* _Your objective_: Return the lines below exactly as they appear, please, starting with the first and ending with the one that contains "ldyAbs (addr16 : Word)".

* _Records contained in a dataset_:
----

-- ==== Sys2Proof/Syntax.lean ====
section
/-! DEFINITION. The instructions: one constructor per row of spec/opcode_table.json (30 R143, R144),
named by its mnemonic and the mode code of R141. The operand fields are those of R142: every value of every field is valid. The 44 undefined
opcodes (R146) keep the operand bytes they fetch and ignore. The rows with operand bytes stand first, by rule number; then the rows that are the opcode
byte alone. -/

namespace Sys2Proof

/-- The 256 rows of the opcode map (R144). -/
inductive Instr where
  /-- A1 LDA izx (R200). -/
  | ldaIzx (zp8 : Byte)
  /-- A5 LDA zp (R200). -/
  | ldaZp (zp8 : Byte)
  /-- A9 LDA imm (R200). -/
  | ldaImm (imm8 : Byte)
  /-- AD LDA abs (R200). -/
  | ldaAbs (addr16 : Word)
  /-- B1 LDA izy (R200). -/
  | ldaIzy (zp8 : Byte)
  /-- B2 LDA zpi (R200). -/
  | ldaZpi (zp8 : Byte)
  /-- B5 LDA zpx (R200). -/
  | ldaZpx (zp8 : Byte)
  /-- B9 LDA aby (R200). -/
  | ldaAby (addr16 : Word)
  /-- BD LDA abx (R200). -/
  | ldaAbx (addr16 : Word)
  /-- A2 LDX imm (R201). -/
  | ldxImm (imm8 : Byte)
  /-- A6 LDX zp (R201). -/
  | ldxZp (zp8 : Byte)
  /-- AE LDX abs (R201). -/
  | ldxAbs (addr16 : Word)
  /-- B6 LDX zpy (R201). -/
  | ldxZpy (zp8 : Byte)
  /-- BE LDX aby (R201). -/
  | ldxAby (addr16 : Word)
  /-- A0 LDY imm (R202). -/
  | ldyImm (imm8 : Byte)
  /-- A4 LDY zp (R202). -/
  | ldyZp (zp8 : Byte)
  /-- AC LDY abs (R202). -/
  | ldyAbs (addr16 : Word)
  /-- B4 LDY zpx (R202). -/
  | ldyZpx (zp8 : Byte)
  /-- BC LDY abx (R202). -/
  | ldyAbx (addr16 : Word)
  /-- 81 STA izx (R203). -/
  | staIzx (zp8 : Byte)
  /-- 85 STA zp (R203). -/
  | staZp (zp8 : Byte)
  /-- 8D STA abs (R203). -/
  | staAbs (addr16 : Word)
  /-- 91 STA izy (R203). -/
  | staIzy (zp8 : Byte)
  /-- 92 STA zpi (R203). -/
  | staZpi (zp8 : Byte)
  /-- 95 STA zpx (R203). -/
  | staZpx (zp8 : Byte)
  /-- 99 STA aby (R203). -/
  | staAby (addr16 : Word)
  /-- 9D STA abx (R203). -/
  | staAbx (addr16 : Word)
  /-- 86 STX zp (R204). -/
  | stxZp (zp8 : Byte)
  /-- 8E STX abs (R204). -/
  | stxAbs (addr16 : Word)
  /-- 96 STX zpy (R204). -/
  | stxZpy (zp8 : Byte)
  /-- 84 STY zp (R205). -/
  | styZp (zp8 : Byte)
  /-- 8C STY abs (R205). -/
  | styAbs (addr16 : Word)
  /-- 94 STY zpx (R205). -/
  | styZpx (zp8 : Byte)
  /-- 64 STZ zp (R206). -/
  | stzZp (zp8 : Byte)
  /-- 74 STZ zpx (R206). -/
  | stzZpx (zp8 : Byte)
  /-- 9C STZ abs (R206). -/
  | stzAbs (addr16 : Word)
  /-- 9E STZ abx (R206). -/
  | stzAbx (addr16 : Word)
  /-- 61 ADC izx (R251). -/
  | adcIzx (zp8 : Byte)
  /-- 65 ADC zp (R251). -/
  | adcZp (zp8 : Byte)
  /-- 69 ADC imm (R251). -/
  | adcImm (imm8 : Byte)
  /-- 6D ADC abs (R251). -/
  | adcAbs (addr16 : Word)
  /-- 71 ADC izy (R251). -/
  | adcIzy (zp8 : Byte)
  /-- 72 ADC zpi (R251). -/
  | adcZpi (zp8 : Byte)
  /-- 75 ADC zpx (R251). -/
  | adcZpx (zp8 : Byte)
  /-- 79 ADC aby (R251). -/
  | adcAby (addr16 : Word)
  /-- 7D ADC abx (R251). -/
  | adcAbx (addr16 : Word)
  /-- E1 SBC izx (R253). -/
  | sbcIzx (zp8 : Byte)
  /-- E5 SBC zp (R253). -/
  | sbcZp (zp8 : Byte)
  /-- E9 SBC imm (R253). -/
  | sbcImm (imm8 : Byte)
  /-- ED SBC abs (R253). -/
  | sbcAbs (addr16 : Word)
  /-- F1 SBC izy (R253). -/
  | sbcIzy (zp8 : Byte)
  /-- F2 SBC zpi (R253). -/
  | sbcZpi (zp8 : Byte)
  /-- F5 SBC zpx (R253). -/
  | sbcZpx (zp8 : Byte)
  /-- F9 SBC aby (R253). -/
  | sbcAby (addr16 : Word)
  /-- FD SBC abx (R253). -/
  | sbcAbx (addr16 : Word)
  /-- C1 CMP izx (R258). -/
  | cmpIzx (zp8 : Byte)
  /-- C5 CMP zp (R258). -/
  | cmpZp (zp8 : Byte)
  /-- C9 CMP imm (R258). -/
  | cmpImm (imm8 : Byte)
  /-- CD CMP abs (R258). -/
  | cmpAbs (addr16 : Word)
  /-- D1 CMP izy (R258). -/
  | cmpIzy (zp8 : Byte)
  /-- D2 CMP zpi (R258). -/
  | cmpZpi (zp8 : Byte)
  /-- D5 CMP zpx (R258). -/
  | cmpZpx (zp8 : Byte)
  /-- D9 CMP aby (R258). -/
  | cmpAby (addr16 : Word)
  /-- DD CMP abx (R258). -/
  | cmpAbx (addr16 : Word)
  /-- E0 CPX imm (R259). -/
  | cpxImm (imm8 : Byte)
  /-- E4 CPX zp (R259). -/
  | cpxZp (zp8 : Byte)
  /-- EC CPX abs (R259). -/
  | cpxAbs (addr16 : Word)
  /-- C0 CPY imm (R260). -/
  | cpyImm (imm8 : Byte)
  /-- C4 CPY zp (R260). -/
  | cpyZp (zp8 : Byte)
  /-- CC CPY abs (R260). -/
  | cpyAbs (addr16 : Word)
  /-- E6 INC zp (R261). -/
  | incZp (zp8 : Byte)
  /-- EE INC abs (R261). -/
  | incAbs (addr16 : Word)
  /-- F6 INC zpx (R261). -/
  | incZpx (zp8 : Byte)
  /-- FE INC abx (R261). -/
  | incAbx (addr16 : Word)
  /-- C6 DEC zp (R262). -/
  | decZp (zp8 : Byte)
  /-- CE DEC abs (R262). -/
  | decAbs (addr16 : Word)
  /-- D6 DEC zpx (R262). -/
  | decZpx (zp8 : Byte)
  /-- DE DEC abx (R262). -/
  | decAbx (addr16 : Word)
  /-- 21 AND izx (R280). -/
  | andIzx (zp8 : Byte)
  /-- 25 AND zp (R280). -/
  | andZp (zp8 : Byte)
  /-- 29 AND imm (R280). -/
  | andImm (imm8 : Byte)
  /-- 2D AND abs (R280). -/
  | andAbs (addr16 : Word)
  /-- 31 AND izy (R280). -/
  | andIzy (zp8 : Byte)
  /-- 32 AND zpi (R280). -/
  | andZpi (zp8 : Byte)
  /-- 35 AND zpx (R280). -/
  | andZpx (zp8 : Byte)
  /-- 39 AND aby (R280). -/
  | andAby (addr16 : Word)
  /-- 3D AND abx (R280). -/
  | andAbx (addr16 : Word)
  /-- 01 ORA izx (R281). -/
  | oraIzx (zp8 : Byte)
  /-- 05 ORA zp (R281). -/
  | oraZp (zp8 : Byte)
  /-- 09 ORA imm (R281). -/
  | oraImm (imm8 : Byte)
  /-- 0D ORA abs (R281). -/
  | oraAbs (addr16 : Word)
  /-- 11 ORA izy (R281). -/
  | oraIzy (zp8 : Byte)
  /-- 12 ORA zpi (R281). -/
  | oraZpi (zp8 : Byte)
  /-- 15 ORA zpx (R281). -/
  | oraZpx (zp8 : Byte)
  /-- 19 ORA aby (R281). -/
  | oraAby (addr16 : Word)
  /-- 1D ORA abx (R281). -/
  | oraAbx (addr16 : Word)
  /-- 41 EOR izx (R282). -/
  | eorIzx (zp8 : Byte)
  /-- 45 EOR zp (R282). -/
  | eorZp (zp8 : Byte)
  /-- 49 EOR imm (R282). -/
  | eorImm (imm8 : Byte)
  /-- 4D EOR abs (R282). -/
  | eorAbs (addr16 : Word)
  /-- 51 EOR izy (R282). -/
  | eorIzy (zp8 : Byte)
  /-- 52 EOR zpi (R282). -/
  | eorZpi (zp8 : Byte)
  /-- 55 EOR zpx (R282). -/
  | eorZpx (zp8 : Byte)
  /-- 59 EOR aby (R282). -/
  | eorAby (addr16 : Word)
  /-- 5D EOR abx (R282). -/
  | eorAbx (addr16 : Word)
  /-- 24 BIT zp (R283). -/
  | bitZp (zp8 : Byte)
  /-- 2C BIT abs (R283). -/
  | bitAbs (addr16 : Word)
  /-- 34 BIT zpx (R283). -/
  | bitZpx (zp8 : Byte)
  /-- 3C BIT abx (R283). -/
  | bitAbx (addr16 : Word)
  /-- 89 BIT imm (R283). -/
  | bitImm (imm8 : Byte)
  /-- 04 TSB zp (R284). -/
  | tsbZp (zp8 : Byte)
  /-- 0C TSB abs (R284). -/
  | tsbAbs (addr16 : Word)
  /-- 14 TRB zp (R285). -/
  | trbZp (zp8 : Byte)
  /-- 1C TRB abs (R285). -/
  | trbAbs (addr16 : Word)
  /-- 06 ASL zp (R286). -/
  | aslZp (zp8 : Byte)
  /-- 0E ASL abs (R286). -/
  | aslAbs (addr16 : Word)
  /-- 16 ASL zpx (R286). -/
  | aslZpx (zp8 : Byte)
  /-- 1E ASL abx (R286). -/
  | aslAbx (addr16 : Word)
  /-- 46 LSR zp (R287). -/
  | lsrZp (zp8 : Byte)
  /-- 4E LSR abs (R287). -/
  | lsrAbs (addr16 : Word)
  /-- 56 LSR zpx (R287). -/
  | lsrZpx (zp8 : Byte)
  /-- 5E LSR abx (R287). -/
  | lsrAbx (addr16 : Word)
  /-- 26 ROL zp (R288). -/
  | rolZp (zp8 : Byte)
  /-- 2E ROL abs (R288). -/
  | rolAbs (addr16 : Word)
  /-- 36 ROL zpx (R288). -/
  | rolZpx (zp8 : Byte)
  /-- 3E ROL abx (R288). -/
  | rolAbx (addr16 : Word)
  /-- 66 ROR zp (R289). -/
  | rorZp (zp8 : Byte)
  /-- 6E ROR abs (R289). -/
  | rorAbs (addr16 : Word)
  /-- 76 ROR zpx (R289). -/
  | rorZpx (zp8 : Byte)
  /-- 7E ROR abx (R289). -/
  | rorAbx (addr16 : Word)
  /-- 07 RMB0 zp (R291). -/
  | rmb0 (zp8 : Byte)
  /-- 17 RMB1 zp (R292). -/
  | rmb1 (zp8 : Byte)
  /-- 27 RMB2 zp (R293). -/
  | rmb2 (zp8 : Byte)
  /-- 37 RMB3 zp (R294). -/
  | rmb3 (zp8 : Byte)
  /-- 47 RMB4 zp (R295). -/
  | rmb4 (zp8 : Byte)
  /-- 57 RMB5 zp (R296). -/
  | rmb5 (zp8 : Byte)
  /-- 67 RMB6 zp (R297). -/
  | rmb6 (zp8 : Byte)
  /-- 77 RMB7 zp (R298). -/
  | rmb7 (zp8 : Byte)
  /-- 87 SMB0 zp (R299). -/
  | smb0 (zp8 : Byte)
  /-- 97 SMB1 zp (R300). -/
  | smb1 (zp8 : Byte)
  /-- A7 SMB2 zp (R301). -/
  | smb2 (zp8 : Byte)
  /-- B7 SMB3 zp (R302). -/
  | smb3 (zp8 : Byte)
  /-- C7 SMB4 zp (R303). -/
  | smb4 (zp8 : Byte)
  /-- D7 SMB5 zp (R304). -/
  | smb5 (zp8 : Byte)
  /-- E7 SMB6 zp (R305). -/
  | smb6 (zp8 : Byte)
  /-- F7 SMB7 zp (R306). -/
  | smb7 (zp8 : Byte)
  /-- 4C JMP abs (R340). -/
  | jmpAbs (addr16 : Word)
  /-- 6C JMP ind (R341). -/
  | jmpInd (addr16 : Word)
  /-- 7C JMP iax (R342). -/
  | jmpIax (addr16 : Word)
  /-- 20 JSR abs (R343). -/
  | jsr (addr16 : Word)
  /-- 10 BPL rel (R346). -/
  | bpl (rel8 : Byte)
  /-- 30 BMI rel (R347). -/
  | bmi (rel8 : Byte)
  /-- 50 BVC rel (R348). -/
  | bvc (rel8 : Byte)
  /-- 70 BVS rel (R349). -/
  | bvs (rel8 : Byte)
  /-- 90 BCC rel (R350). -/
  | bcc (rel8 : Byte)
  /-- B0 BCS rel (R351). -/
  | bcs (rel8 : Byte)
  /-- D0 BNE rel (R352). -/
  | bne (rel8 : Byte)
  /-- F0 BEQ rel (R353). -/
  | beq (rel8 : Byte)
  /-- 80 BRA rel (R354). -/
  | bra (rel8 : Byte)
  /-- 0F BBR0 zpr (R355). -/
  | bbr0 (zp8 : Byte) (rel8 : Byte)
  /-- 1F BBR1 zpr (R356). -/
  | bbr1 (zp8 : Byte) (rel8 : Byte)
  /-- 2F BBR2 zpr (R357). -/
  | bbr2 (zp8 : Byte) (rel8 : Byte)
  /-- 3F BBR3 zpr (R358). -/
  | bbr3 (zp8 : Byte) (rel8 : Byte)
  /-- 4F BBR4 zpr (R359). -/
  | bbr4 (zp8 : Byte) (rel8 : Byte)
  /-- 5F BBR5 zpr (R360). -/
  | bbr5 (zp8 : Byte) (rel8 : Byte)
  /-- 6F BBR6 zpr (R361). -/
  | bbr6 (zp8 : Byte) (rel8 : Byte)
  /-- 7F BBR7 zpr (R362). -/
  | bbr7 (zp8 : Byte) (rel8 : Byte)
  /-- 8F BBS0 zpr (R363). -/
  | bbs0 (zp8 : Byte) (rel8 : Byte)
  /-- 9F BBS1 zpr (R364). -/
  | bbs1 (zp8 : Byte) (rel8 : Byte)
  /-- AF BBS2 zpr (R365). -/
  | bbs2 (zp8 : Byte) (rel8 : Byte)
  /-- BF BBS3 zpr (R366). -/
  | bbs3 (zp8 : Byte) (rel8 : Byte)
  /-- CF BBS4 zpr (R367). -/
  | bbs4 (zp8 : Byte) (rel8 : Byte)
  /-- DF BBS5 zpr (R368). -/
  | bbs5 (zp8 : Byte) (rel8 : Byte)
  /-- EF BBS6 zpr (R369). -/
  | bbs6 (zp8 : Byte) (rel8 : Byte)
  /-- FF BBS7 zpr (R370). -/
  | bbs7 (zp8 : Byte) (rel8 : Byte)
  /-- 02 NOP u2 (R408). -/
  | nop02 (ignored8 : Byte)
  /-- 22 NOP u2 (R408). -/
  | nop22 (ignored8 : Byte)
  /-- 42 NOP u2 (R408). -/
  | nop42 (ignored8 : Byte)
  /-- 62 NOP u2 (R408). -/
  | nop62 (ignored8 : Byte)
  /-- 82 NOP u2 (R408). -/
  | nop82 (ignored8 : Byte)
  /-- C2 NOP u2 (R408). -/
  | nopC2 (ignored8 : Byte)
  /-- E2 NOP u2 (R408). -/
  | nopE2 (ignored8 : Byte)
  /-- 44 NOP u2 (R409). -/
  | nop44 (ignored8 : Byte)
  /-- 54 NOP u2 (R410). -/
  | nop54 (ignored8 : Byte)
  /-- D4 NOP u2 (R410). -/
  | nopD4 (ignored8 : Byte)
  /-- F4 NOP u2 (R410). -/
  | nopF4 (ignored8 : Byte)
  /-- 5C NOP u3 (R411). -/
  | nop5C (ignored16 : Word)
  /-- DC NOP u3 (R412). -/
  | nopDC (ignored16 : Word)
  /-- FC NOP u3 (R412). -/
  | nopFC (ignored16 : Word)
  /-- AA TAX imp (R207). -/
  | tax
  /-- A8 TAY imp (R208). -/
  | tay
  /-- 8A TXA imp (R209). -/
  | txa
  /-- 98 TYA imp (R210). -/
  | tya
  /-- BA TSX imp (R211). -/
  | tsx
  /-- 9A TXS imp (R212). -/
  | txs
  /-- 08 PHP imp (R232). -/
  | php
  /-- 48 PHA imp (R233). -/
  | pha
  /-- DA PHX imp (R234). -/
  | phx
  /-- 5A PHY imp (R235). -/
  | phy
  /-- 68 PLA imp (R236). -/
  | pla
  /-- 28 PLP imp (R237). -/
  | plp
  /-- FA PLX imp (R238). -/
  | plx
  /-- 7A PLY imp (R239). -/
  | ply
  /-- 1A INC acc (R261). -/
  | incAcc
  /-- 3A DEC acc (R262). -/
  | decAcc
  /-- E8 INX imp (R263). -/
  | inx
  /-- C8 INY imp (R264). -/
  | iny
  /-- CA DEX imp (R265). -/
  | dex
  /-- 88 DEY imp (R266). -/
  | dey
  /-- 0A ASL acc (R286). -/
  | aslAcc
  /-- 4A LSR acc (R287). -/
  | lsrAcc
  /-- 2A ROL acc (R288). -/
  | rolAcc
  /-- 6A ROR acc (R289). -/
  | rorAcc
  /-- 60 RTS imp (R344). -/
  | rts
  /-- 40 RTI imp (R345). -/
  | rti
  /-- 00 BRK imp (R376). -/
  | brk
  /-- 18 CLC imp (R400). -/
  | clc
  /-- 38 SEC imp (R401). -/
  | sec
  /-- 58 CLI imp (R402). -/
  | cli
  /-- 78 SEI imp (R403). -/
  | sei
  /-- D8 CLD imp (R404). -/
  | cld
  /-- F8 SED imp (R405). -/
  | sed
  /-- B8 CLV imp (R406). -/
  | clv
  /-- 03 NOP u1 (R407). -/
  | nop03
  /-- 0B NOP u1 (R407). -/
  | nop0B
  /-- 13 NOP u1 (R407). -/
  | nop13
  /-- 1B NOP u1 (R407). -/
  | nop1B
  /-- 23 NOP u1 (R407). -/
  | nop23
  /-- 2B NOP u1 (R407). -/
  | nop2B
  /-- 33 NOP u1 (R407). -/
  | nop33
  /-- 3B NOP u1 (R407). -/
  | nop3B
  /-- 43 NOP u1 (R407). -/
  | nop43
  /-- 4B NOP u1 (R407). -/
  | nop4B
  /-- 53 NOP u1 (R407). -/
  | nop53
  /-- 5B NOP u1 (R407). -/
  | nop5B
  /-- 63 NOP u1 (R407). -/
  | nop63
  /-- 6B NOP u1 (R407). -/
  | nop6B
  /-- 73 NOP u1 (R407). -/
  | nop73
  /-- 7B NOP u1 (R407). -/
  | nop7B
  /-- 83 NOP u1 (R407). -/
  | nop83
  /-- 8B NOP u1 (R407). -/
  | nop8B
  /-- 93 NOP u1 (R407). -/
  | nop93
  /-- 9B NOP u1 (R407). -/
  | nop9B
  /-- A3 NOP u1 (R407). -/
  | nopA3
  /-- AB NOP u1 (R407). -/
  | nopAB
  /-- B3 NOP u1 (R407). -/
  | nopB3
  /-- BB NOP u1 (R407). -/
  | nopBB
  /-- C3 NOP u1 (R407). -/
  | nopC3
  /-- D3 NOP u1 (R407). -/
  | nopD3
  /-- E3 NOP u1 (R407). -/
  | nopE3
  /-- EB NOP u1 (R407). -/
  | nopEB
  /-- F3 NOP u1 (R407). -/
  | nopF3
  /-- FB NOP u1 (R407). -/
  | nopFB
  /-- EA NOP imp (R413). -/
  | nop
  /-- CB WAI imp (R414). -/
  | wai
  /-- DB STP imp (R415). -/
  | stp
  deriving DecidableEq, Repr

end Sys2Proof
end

----

* _Answer to this exercise_:
-- ==== Sys2Proof/Syntax.lean ====
section
/-! DEFINITION. The instructions: one constructor per row of spec/opcode_table.json (30 R143, R144),
named by its mnemonic and the mode code of R141. The operand fields are those of R142: every value of every field is valid. The 44 undefined
opcodes (R146) keep the operand bytes they fetch and ignore. The rows with operand bytes stand first, by rule number; then the rows that are the opcode
byte alone. -/

namespace Sys2Proof

/-- The 256 rows of the opcode map (R144). -/
inductive Instr where
  /-- A1 LDA izx (R200). -/
  | ldaIzx (zp8 : Byte)
  /-- A5 LDA zp (R200). -/
  | ldaZp (zp8 : Byte)
  /-- A9 LDA imm (R200). -/
  | ldaImm (imm8 : Byte)
  /-- AD LDA abs (R200). -/
  | ldaAbs (addr16 : Word)
  /-- B1 LDA izy (R200). -/
  | ldaIzy (zp8 : Byte)
  /-- B2 LDA zpi (R200). -/
  | ldaZpi (zp8 : Byte)
  /-- B5 LDA zpx (R200). -/
  | ldaZpx (zp8 : Byte)
  /-- B9 LDA aby (R200). -/
  | ldaAby (addr16 : Word)
  /-- BD LDA abx (R200). -/
  | ldaAbx (addr16 : Word)
  /-- A2 LDX imm (R201). -/
  | ldxImm (imm8 : Byte)
  /-- A6 LDX zp (R201). -/
  | ldxZp (zp8 : Byte)
  /-- AE LDX abs (R201). -/
  | ldxAbs (addr16 : Word)
  /-- B6 LDX zpy (R201). -/
  | ldxZpy (zp8 : Byte)
  /-- BE LDX aby (R201). -/
  | ldxAby (addr16 : Word)
  /-- A0 LDY imm (R202). -/
  | ldyImm (imm8 : Byte)
  /-- A4 LDY zp (R202). -/
  | ldyZp (zp8 : Byte)
  /-- AC LDY abs (R202). -/
  | ldyAbs (addr16 : Word)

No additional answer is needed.